A medio camino entre el cuento y la crónica imaginada, 20 relatos son reunidos en el libro El cerebro musical, en una nueva edición que incluye tres textos autobiográficos hasta hoy inéditos del escritor argentino César Aira (Pringles, 1949), quien visita nuestro país. Las historias de Aira parecen fragmentos de un infinito e interconectado universo en constante expansión, opinó la cantante y poeta Patti Smith sobre la obra del autor. Con autorización del Grupo Editorial Random House, La Jornada ofrece a sus lectores un fragmento de la narración que aporta el título a la compilación

El Teatro Español, que era parte del complejo de la Sociedad Española de Socorros Mutuos, estaba pegado al hotel. Aun así, no fuimos directamente sino que cruzamos la calle hacia donde estaba estacionada la camioneta, le dimos la vuelta y volvimos a cruzar al Teatro. Este rodeo obedeció a un escrúpulo de mamá, que no quería que los comensales del hotel, en el remoto caso de que miraran por las ventanas y pudieran ver algo, creyeran que ella iba al teatro.

Entramos al hall, y ahí estaba, colocado sobre un cajón, un vulgar cajón de madera que Cereseto (el concesionario del teatro) había disimulado con tiritas de papel blanco, de las que se usan para embalaje de objetos frágiles; no quedaba mal, porque parecía un gran nido, y aludía doblemente a la fragilidad: por los objetos que se embalan con precauciones y por los huevos que se ponen en un nido. El famoso Cerebro Musical era de cartón, del tamaño de un baúl. Reproducía con bastante realismo la forma de un cerebro, pero no su color, porque estaba pintado de rosa fosforescente, recorrido de venas azules. Nos habíamos quedado en silencio, formando un semicírculo. Era de esas cosas frente a las que no se sabe qué decir. La voz de mamá nos sacó del ensimismamiento.

–¿Y la música?

–¡Es cierto! –dijo papá–. La música… –Frunció el entrecejo y se inclinó.

–¿Estará apagado?

–No. No se apaga nunca, eso es lo que tiene de raro.
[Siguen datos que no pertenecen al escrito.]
/-- The registers of the page that starts at 0x0E000. -/
def regTableENG : List RegDef := [
  ⟨R.ENG_CTL 0, 64, 8, 0, 1, [⟨F.ENG_CTL_RUNAHEAD, .rw, 0⟩, ⟨F.ENG_CTL_SWAP_FADE, .rw, 1⟩, ⟨F.ENG_CTL_MODE, .rws, 1⟩]⟩,
  ⟨R.ENG_STS 0, 64, 8, 0, 1, [⟨F.ENG_STS_PHASE, .ro, 0⟩, ⟨F.ENG_STS_CFG_ERR, .w1c, 0⟩, ⟨F.ENG_STS_LOAD_HIGH, .w1c, 0⟩, ⟨F.ENG_STS_MISS, .w1c, 0⟩, ⟨F.ENG_STS_DOWN, .ro, 0⟩, ⟨F.ENG_STS_STAGED, .ro, 0⟩, ⟨F.ENG_STS_MASKED, .ro, 0⟩, ⟨F.ENG_STS_MODE_ACT, .ro, 1⟩]⟩,
  ⟨R.ENG_PROG_ID 0, 64, 8, 0, 1, [⟨F.ENG_PROG_ID_ID, .ro, 0⟩]⟩,
  ⟨R.ENG_PROG_BLK_LO 0, 64, 8, 0, 1, [⟨F.ENG_PROG_BLK_LO_BLK, .ro, 0⟩]⟩,
  ⟨R.ENG_PROG_BLK_HI 0, 64, 8, 0, 1, [⟨F.ENG_PROG_BLK_HI_BLK, .ro, 0⟩]⟩,
  ⟨R.ENG_LOAD 0, 64, 8, 0, 1, [⟨F.ENG_LOAD_MAX, .ro, 0⟩, ⟨F.ENG_LOAD_LAST, .ro, 0⟩]⟩,
  ⟨R.ENG_ADMIT 0, 64, 8, 0, 1, [⟨F.ENG_ADMIT_WARN, .rw, 31000⟩, ⟨F.ENG_ADMIT_CYC, .ro, 0⟩]⟩,
  ⟨R.ENG_MEM 0, 64, 8, 0, 1, [⟨F.ENG_MEM_DRAM_BLK, .ro, 0⟩, ⟨F.ENG_MEM_SRAM, .ro, 128⟩]⟩,
  ⟨R.ENG_DRAM 0, 64, 8, 0, 1, [⟨F.ENG_DRAM_SIZE, .rw, 0⟩, ⟨F.ENG_DRAM_BASE, .rw, 0⟩]⟩,
  ⟨R.ENG_QUOTA 0, 64, 8, 0, 1, [⟨F.ENG_QUOTA_STALL_MAX, .ro, 0⟩, ⟨F.ENG_QUOTA_QUOTA, .rw, 768⟩]⟩,
  ⟨R.ENG_CNT 0, 64, 8, 0, 1, [⟨F.ENG_CNT_SLIP, .ro, 0⟩, ⟨F.ENG_CNT_MISS, .ro, 0⟩]⟩,
  ⟨R.ENG_REC_ERR 0, 64, 8, 0, 1, [⟨F.ENG_REC_ERR_REASON, .ro, 0⟩, ⟨F.ENG_REC_ERR_RECORD, .ro, 0⟩]⟩,
  ⟨R.ENG_GLB_CTL, 0, 1, 0, 1, [⟨F.ENG_GLB_CTL_CNT_CLR, .wo, 0⟩]⟩,
  ⟨R.ENG_GLB_STS, 0, 1, 0, 1, [⟨F.ENG_GLB_STS_MISS, .ro, 0⟩, ⟨F.ENG_GLB_STS_RUN, .ro, 0⟩]⟩,
  ⟨R.ARB_CFG 0, 16, 12, 0, 1, [⟨F.ARB_CFG_CLASS, .ro, 0⟩, ⟨F.ARB_CFG_STARVE, .rw, 4096⟩, ⟨F.ARB_CFG_WEIGHT, .rw, 0⟩]⟩,
  ⟨R.ARB_GRANT 0, 16, 12, 0, 1, [⟨F.ARB_GRANT_GRANTS, .ro, 0⟩]⟩,
  ⟨R.ARB_WAIT_LO 0, 16, 12, 0, 1, [⟨F.ARB_WAIT_LO_WAIT, .ro, 0⟩]⟩,
  ⟨R.ARB_WAIT_HI 0, 16, 12, 0, 1, [⟨F.ARB_WAIT_HI_LONGEST, .ro, 0⟩, ⟨F.ARB_WAIT_HI_WAIT, .ro, 0⟩]⟩,
  ⟨R.ARB_CTL, 0, 1, 0, 1, [⟨F.ARB_CTL_CLR, .wo, 0⟩, ⟨F.ARB_CTL_SNAP, .wo, 0⟩]⟩,
  ⟨R.ARB_STS, 0, 1, 0, 1, [⟨F.ARB_STS_MASK, .ro, 0⟩, ⟨F.ARB_STS_OVR, .ro, 0⟩]⟩,
  ⟨R.ARB_SNAP_BLK_LO, 0, 1, 0, 1, [⟨F.ARB_SNAP_BLK_LO_BLK, .ro, 0⟩]⟩,
  ⟨R.ARB_SNAP_BLK_HI, 0, 1, 0, 1, [⟨F.ARB_SNAP_BLK_HI_BLK, .ro, 0⟩]⟩,
  ⟨R.LCK_STS 0, 32, 32, 0, 1, [⟨F.LCK_STS_HELD, .ro, 0⟩, ⟨F.LCK_STS_ABANDONED, .w1c, 0⟩, ⟨F.LCK_STS_OWNER, .ro, 0⟩, ⟨F.LCK_STS_STATE, .ro, 0⟩]⟩,
  ⟨R.LCK_LEASE 0, 32, 32, 0, 1, [⟨F.LCK_LEASE_REMAIN, .ro, 0⟩, ⟨F.LCK_LEASE_LEASE, .ro, 0⟩]⟩,
  ⟨R.LCK_ACQ_BLK_LO 0, 32, 32, 0, 1, [⟨F.LCK_ACQ_BLK_LO_BLK, .ro, 0⟩]⟩,
  ⟨R.LCK_ACQ_BLK_HI 0, 32, 32, 0, 1, [⟨F.LCK_ACQ_BLK_HI_BLK, .ro, 0⟩]⟩,
  ⟨R.LCK_REL_BLK_LO 0, 32, 32, 0, 1, [⟨F.LCK_REL_BLK_LO_BLK, .ro, 0⟩]⟩,
  ⟨R.LCK_REL_BLK_HI 0, 32, 32, 0, 1, [⟨F.LCK_REL_BLK_HI_BLK, .ro, 0⟩]⟩,
  ⟨R.LCK_STAGED 0, 32, 32, 0, 1, [⟨F.LCK_STAGED_DATA, .ro, 0⟩, ⟨F.LCK_STAGED_DESC, .ro, 0⟩]⟩,
  ⟨R.LCK_CNT 0, 32, 32, 0, 1, [⟨F.LCK_CNT_ABANDONS, .ro, 0⟩, ⟨F.LCK_CNT_COMMITS, .ro, 0⟩]⟩,
  ⟨R.LCK_GLB_CTL, 0, 1, 0, 1, [⟨F.LCK_GLB_CTL_CNT_CLR, .wo, 0⟩]⟩,
  ⟨R.LCK_GLB_STS, 0, 1, 0, 1, [⟨F.LCK_GLB_STS_STAGE_FULL, .w1c, 0⟩]⟩,
  ⟨R.LCK_HELD, 0, 1, 0, 1, [⟨F.LCK_HELD_LOCKS, .ro, 0⟩]⟩,
  ⟨R.LCK_ABANDONED, 0, 1, 0, 1, [⟨F.LCK_ABANDONED_LOCKS, .w1c, 0⟩]⟩,
  ⟨R.LCK_STAGE, 0, 1, 0, 1, [⟨F.LCK_STAGE_DATA, .ro, 0⟩, ⟨F.LCK_STAGE_DESC, .ro, 0⟩]⟩,
  ⟨R.LCK_OWNER_RST, 0, 1, 0, 1, [⟨F.LCK_OWNER_RST_GO, .wo, 0⟩, ⟨F.LCK_OWNER_RST_OWNER, .rw, 0⟩]⟩,
  ⟨R.LCK_LAST, 0, 1, 0, 1, [⟨F.LCK_LAST_CAUSE, .ro, 0⟩, ⟨F.LCK_LAST_LOCK, .ro, 0⟩, ⟨F.LCK_LAST_OWNER, .ro, 0⟩]⟩,
  ⟨R.LCK_COMMITS, 0, 1, 0, 1, [⟨F.LCK_COMMITS_COUNT, .ro, 0⟩]⟩,
  ⟨R.LCK_REFUSED, 0, 1, 0, 1, [⟨F.LCK_REFUSED_COUNT, .ro, 0⟩]⟩,
  ⟨R.LCK_FAILED, 0, 1, 0, 1, [⟨F.LCK_FAILED_COUNT, .ro, 0⟩]⟩]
Se inclinó más, hasta que yo pensé que se caería sobre el Cerebro, y de pronto se detuvo y volvió la cara hacia nosotros con una sonrisa cómplice.

–Sí. Ahí está. ¿La oyen?

Mi hermana y yo nos acercamos. Mamá gritó.

–¡No lo toquen! Yo tenía unas ganas inmoderadas de tocarlo, aunque más no fuera con la punta del dedo. En realidad habría podido hacerlo. Estábamos completamente solos en el hall. Hasta el boletero y el acomodador debían de estar en la sala, viendo la pieza que al parecer estaba a punto de terminar.

–¡Cómo se va a oír, con este barullo! –dijo mamá.

–Es apenas un susurro. ¡Y pensar que lo devuelven porque les molesta el ruido! Qué vergüenza.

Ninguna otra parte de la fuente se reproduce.